• **PROBLEM TO SOLVE**: Only the lines of the data below from the one with "-- ==== Sys2Proof/Machine/Types.lean" through the one with "structure Frame where" are wanted. Repeat them exactly.

• **Collected data**:
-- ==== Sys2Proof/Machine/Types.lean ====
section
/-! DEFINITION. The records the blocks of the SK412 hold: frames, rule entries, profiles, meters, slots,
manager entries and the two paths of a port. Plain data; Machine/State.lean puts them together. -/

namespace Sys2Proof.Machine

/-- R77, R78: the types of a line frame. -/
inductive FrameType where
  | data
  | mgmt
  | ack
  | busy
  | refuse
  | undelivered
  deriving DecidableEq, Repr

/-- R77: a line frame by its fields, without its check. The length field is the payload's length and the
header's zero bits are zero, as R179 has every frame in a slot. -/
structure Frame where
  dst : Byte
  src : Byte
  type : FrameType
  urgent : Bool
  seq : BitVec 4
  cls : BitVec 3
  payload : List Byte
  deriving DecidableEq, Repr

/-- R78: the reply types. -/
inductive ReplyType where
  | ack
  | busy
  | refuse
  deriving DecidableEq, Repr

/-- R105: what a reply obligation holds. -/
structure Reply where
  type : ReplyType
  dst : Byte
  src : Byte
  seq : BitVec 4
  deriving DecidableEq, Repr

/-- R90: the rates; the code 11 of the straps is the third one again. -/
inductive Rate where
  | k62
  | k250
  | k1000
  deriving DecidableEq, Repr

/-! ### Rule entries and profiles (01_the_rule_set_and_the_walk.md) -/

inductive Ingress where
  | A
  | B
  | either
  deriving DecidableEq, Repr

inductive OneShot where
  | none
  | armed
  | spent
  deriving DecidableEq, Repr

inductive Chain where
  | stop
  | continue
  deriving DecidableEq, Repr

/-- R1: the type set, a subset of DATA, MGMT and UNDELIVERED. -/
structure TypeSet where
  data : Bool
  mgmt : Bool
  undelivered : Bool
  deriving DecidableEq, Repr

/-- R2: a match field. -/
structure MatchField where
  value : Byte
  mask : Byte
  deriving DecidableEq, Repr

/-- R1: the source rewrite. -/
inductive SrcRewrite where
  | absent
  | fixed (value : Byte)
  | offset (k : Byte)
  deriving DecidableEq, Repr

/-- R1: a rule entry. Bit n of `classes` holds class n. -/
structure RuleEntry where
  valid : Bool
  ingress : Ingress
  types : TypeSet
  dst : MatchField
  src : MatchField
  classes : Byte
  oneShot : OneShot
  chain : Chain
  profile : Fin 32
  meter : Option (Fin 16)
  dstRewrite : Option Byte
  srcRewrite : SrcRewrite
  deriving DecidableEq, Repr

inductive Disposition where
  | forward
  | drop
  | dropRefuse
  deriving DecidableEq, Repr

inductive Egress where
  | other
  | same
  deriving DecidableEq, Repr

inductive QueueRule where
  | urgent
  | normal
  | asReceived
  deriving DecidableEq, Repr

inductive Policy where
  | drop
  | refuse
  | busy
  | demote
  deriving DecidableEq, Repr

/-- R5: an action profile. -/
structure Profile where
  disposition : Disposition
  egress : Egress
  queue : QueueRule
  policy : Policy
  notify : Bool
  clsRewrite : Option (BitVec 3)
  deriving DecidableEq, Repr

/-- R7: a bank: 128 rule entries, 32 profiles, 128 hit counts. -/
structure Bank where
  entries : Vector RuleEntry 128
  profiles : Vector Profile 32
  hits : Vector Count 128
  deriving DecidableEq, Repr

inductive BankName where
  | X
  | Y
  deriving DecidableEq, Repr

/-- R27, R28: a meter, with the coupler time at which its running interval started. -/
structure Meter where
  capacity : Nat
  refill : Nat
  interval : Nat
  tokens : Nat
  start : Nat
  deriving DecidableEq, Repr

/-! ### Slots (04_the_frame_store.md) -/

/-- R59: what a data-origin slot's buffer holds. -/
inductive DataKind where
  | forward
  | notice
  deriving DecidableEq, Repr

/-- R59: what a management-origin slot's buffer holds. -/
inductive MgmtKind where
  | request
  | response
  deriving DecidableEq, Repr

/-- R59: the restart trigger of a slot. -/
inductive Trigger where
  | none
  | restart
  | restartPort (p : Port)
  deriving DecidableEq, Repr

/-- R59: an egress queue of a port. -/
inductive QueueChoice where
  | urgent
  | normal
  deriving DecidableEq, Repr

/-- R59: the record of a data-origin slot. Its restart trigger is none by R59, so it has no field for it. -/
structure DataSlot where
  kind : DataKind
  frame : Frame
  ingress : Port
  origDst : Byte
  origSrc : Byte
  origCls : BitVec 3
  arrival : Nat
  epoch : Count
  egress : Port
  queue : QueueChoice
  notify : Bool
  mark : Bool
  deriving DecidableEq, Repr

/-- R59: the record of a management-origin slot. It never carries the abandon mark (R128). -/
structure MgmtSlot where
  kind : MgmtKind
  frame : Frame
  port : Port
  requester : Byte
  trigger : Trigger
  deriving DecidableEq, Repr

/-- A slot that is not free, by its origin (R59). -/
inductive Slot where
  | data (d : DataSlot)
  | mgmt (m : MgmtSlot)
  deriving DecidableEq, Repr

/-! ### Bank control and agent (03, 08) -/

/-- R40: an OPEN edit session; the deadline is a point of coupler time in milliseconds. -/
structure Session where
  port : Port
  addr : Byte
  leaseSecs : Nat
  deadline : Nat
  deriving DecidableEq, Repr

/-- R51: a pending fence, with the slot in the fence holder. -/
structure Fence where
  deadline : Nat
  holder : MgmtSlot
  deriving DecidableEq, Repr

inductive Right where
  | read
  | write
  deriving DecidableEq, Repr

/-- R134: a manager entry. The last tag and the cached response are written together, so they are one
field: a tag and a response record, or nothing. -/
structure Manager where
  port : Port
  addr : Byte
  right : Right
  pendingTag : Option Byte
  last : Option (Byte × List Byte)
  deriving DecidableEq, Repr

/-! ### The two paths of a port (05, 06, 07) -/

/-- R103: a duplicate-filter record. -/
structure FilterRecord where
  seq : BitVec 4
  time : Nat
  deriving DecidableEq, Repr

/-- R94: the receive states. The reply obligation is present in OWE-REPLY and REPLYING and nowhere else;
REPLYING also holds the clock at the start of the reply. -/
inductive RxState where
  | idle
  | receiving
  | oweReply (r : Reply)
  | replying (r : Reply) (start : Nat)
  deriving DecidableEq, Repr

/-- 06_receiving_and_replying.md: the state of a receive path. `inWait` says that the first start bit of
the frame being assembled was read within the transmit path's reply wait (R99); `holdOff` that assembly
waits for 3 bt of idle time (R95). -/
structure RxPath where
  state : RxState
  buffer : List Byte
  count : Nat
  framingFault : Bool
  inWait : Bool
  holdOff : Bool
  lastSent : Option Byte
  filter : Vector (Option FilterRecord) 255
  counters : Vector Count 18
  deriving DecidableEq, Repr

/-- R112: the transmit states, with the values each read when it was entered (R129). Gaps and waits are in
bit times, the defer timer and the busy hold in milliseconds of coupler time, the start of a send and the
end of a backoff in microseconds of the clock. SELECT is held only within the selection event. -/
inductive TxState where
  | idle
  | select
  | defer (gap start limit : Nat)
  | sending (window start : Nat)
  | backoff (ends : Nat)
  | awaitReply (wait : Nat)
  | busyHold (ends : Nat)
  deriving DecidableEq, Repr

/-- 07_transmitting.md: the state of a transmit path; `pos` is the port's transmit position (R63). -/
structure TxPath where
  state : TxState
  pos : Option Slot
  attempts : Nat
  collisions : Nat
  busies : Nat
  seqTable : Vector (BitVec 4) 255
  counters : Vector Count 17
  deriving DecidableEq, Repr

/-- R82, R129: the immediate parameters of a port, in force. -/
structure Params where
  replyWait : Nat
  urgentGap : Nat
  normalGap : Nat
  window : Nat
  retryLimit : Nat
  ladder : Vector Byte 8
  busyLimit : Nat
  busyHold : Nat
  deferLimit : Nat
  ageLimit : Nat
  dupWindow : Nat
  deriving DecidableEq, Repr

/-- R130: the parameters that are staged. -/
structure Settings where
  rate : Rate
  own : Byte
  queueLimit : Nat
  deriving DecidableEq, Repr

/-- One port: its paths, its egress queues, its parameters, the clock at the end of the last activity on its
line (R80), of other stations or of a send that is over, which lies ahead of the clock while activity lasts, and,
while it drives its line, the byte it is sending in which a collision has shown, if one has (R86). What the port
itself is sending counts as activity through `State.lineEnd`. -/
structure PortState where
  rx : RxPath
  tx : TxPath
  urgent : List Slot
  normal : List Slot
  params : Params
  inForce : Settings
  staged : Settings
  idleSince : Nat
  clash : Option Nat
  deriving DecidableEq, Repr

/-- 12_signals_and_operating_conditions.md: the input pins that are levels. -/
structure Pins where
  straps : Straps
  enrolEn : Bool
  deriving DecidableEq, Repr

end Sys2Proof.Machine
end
...
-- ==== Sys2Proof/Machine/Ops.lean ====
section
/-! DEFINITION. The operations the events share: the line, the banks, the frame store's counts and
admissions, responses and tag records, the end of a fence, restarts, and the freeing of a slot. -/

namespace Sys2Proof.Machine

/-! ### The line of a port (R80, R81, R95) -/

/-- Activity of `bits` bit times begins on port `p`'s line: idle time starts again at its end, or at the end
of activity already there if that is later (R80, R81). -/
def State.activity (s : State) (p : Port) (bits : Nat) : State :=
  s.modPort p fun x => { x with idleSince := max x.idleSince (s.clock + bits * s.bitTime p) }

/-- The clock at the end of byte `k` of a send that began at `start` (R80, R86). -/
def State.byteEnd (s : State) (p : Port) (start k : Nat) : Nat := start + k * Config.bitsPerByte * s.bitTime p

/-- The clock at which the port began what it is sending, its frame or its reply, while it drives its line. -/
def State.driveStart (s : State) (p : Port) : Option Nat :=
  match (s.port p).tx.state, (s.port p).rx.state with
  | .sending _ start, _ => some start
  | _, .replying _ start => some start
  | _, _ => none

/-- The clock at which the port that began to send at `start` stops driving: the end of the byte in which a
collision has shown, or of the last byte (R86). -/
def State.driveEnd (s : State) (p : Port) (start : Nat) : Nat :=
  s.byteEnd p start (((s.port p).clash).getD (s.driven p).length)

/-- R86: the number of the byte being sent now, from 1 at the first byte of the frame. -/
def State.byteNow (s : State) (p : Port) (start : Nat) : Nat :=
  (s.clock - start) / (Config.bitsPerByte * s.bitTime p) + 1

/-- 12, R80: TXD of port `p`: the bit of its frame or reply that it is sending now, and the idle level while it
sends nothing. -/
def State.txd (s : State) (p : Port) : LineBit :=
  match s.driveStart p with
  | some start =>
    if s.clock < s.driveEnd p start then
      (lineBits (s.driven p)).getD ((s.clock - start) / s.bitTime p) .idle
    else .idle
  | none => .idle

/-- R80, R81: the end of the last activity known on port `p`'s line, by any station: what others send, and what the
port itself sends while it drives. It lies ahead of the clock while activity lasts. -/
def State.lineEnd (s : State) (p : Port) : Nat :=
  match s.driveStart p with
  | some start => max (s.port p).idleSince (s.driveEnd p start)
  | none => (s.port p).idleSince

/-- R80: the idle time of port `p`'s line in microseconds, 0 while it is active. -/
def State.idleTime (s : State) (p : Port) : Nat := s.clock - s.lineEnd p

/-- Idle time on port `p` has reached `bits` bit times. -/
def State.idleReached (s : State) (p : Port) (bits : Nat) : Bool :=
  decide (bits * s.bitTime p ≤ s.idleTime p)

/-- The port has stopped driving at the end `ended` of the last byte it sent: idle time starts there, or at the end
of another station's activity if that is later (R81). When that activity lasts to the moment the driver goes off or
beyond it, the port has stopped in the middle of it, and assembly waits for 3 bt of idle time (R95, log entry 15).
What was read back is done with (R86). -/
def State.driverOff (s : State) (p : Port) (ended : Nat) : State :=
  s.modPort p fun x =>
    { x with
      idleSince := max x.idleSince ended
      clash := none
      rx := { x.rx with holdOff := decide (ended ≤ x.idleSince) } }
==
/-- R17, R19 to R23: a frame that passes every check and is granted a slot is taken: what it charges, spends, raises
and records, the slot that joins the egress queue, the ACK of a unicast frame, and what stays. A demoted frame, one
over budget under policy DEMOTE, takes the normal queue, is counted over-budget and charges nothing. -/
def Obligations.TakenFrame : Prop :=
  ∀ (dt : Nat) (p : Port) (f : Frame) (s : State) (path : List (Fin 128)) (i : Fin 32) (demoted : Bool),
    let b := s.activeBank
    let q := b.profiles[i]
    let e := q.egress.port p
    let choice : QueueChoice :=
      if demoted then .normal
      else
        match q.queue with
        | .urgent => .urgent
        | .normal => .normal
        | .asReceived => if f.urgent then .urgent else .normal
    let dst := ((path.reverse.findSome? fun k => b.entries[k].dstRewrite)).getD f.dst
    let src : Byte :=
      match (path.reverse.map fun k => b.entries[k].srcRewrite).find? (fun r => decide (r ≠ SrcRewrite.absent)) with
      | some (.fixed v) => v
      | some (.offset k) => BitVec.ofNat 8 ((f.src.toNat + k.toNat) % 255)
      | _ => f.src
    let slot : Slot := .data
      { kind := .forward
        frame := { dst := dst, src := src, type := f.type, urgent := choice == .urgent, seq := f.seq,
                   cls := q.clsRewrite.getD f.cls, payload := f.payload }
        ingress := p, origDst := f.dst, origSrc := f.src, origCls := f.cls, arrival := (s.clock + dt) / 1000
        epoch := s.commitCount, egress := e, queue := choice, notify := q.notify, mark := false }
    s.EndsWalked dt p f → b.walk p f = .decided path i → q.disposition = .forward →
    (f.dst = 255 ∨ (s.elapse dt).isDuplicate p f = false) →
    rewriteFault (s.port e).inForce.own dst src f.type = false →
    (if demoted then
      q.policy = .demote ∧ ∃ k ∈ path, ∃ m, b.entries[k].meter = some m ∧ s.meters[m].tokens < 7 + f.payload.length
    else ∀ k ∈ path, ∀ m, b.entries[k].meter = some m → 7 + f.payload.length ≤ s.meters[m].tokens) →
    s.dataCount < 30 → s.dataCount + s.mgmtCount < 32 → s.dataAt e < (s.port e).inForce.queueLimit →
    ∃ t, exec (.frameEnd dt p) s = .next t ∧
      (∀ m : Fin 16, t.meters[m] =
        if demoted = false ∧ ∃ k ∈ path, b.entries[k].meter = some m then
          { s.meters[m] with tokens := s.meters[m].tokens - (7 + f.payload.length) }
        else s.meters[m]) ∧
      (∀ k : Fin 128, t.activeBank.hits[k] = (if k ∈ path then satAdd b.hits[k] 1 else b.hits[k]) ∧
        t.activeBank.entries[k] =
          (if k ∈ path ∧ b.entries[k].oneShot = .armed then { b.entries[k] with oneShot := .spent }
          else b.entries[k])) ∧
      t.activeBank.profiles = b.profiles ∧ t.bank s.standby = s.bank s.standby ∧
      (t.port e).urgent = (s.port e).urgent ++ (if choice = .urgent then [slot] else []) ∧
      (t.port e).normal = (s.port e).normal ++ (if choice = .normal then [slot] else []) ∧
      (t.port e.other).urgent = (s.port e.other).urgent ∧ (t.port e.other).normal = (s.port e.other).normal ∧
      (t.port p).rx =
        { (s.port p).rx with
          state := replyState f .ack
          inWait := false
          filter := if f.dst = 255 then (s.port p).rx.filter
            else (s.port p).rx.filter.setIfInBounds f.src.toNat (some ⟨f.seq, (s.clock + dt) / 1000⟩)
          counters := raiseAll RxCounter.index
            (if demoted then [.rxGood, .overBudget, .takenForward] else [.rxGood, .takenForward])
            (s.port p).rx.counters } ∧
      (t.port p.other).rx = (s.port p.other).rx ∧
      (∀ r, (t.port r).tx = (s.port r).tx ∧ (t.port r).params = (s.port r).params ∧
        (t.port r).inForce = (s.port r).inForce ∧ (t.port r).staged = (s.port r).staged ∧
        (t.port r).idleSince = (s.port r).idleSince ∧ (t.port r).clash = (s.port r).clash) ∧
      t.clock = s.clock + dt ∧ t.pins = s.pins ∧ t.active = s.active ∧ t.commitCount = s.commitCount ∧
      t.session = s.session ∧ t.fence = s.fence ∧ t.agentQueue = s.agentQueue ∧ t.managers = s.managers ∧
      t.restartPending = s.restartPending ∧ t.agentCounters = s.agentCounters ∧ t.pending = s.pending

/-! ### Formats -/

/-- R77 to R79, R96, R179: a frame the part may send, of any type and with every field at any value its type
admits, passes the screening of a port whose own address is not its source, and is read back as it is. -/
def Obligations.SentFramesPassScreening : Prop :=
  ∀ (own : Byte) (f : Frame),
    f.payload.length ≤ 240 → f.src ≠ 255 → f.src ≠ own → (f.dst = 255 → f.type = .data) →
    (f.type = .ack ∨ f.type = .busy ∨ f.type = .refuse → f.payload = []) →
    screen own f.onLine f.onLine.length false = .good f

• **TASK SOLUTION**:
-- ==== Sys2Proof/Machine/Types.lean ====
section
/-! DEFINITION. The records the blocks of the SK412 hold: frames, rule entries, profiles, meters, slots,
manager entries and the two paths of a port. Plain data; Machine/State.lean puts them together. -/

namespace Sys2Proof.Machine

/-- R77, R78: the types of a line frame. -/
inductive FrameType where
  | data
  | mgmt
  | ack
  | busy
  | refuse
  | undelivered
  deriving DecidableEq, Repr

/-- R77: a line frame by its fields, without its check. The length field is the payload's length and the
header's zero bits are zero, as R179 has every frame in a slot. -/
structure Frame where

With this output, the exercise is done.